SCOTTSDALE, Ariz. (AP) -- Paul Goydos shot an 8-under 62 on Friday in windy conditions to take a three-stroke lead in the PGA Tour Champions' season-ending Charles Schwab Cup Championship.
The 52-year-old Goydos holed out from 167 yards for eagle on the par-4 12th and closed with birdies on the par-3 17th and par-5 18th on Desert Mountain Club's Cochise Course.
"It started off hard, it calmed down a little bit as the day progressed," Goydos said. "In tough conditions we need to do good things. I made a bomb on the first hole for birdie, which kind of maybe relaxes you a little bit. I thought if I shot under par today, you'd have a good day.
"You knew the first five or six holes were going to be difficult, and to get a birdie early kind of calms you down. Actually, there were two. I made about a 12-footer for par after a mediocre iron shot. If I don't make that, I might shoot 70 today, but I made that putt and kept the momentum going.
Colin Montgomerie, third in Charles Schwab Cup season standings, was second. The Scot birdied the final two holes.
"I must say Paul Goydos' score this morning, because it was windy this morning, I think that 8 under this morning was one of the best scores we've seen all year," Montgomerie said. "Tremendous score. Even to get within three for me was a delight."
Points leader Bernhard Langer topped the group at 67.

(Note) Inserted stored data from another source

-- ==== Sys2Proof/Proofs/ResetAndGrants.lean ====
section
/-! SUPPORT. What the grants of power and spin write (R34, R36, R37), and what stands after reset (R25, R48, R72, R92, R200). -/

namespace Sys2Proof.Machine

/-! ## Grants (R34, R36, R37) -/

/-- A running maximum is at least what it began with and every value it met. -/
theorem le_foldl_max {α : Type} (f : α → Nat) (l : List α) (b : Nat) :
    b ≤ l.foldl (fun m a => max m (f a)) b ∧ ∀ a ∈ l, f a ≤ l.foldl (fun m a => max m (f a)) b := by
  induction l generalizing b with
  | nil => simp
  | cons a l ih =>
    obtain ⟨hb, hl⟩ := ih (max b (f a))
    rw [List.foldl_cons]
    refine ⟨(le_max_left ..).trans hb, fun x hx => ?_⟩
    rcases List.mem_cons.1 hx with rfl | hx
    · exact (le_max_right ..).trans hb
    · exact hl x hx

/-- The next rank is later than every rank held on the shelf (R34). -/
theorem rank_lt_nextRank (s : State) {j : Slot} {k : Shelf} (hj : shelfOf j = k) :
    (∀ m, (s.slot j).powerRank = some m → m < nextRank s k) ∧ ∀ m, (s.slot j).spinRank = some m → m < nextRank s k := by
  have h := (le_foldl_max (fun i => max ((s.slot i).powerRank.getD 0) ((s.slot i).spinRank.getD 0)) (slotsOf k) 0).2 j
    (mem_slotsOf.2 hj)
  refine ⟨fun m hm => ?_, fun m hm => ?_⟩
  · have : m ≤ max ((s.slot j).powerRank.getD 0) ((s.slot j).spinRank.getD 0) := by simp [hm]
    unfold nextRank
    omega
  · have : m ≤ max ((s.slot j).powerRank.getD 0) ((s.slot j).spinRank.getD 0) := by simp [hm]
    unfold nextRank
    omega

/-- Settles O19: a grant writes its slot's record, with the next rank of the shelf. -/
theorem grantsActOnTheirSlot : Obligations.GrantsActOnTheirSlot := by
  unfold Obligations.GrantsActOnTheirSlot
  intro s i by_
  have hrank : ∀ j : Slot, shelfOf j = shelfOf i →
      (∀ m, (s.slot j).powerRank = some m → m < nextRank s (shelfOf i)) ∧
        ∀ m, (s.slot j).spinRank = some m → m < nextRank s (shelfOf i) := fun j hj => rank_lt_nextRank s hj
  constructor
  · dsimp only
    rw [grantPower_eq, State.modSlot_slot, SlotRec.poweredOn_frame]
    exact ⟨rfl, rfl, rfl, fun h => if_pos h, fun h => if_neg h, _, rfl, hrank⟩
  · have hslot : (grantSpin i by_ s).slot i = (s.slot i).spunUp (nextRank s (shelfOf i)) by_
        (some (s.now + 1000 * (s.shelf (shelfOf i)).spinWindow)) := State.modSlot_slot ..
    dsimp only
    rw [hslot]
    exact ⟨rfl, rfl, rfl, rfl, _, rfl, hrank⟩

/-! ## Reset (R24) -/

/-- Settles O3: the tables and the link are read off the reset state, the shelves off the reset record. -/
theorem resetTablesAndLink : Obligations.ResetTablesAndLink := by
  unfold Obligations.ResetTablesAndLink
  have hoff : ∀ k : Shelf, committed State.reset k = 0 := fun k =>
    committed_of_all_off fun i _ => by rw [reset_slot]; rfl
  refine ⟨fun k => ?_, fun k => ?_, ⟨rfl, rfl, rfl, rfl, rfl⟩, fun n => ?_, fun p => ?_, fun b => ?_,
    ⟨rfl, rfl, rfl, rfl, rfl, rfl⟩, fun c => ?_⟩
  · rw [reset_shelf, hoff]
    exact ⟨rfl, rfl, rfl, rfl, rfl, rfl, rfl, rfl, rfl, rfl⟩
  · rw [reset_shelf]
    exact ⟨rfl, rfl, rfl, rfl, rfl, fun n => by simp [ShelfRec.reset]⟩
  · simp [State.reset]
  · simp [State.reset, Plan.reset]
  · simp [State.reset, Bin.reset]
  · have hlen : c.val < (allScopes.map scopeMask).length := c.isLt
    have hget : ∀ c : Scope, ∀ h : c.val < allScopes.length, allScopes[c.val] = c := by decide
    show (allScopes.map scopeMask)[c.val]'hlen = _
    rw [List.getElem_map, hget]

end Sys2Proof.Machine
end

"I actually played very nicely," Langer said. "I maybe hit two bad 5 irons, came out of it a little bit and that was it. One resulted in a bogey and the other one I three-putted for bogey. But the rest of the day I hit the ball very solid, gave myself opportunities and just didn't make a whole lot of putts. ... Not too far behind, right there to still challenge for the championship."
The top five in the standings - Richmond winner Scott McCarron is second, followed by Montgomerie, Joe Durant and Miguel Angel Jimenez - can take the season title with a victory Sunday. McCarron holed out from the fairway for eagle on the par-5 15th in a 69. Durant shot 70, and Jimenez had a 74.
"I'm a scoreboard watcher and I know exactly what's going on, especially with my German friend behind and Scott McCarron and Joe and also Miguel," Montgomerie said. "It's just great to get in after just one round ahead of these guys at least to give myself a chance."
Tom Pernice Jr., the winner of the playoff opener two weeks ago in California, also was at 67 along with Paul Broadhurst and Duffy Waldorf.
The season standings were reset after the event last week in Virginia, with Langer's lead over McCarron reduced from 935,657 to 200. The tournament winner will receive $440,000 and 2,000 points.
Langer is recovering from a left knee injury that forced him to withdraw from the playoff opener at Sherwood, The 59-year-old German has a tour-high four victories and has wrapped up the season money title with $2,836,459. He won season titles in 2010, 2014 and 2015.
Goydos entered the week 24th in the standings. He birdied four of the last five holes in a front-nine 30, and bogeyed the par-4 10th.
"I messed up 10 a little bit, made a bad swing and that's going to happen," Goydos said. "It's hard to be perfect in tougher conditions."
He rebounded with the eagle on 12.
"On the fly, didn't damage the cup, couldn't have been more center cup," Goydos said. "It didn't even touch the cup. I had 167 yards, a 6-iron into the wind. It wasn't blowing too hard.
The two-time PGA Tour winner won the Dick's Sporting Goods Open in July for his third senior title. He shot a 59 in the PGA Tour's 2010 John Deere Classic.
"I remember when I did the 59 group and I talked to Annika (Sorenstam) about it, talked about being in the zone," Goydos said. "When you play good, you're always in the present. You're not worried about what you're shooting, you're worried about the shot at hand. You're not worried about the green or the bunkers or whatever's up there, you're worried about your target and making a good swing.
"Today, I was very much in the present almost the entire day and that tends to be at least one of the prerequisites to playing good and then good things happen.”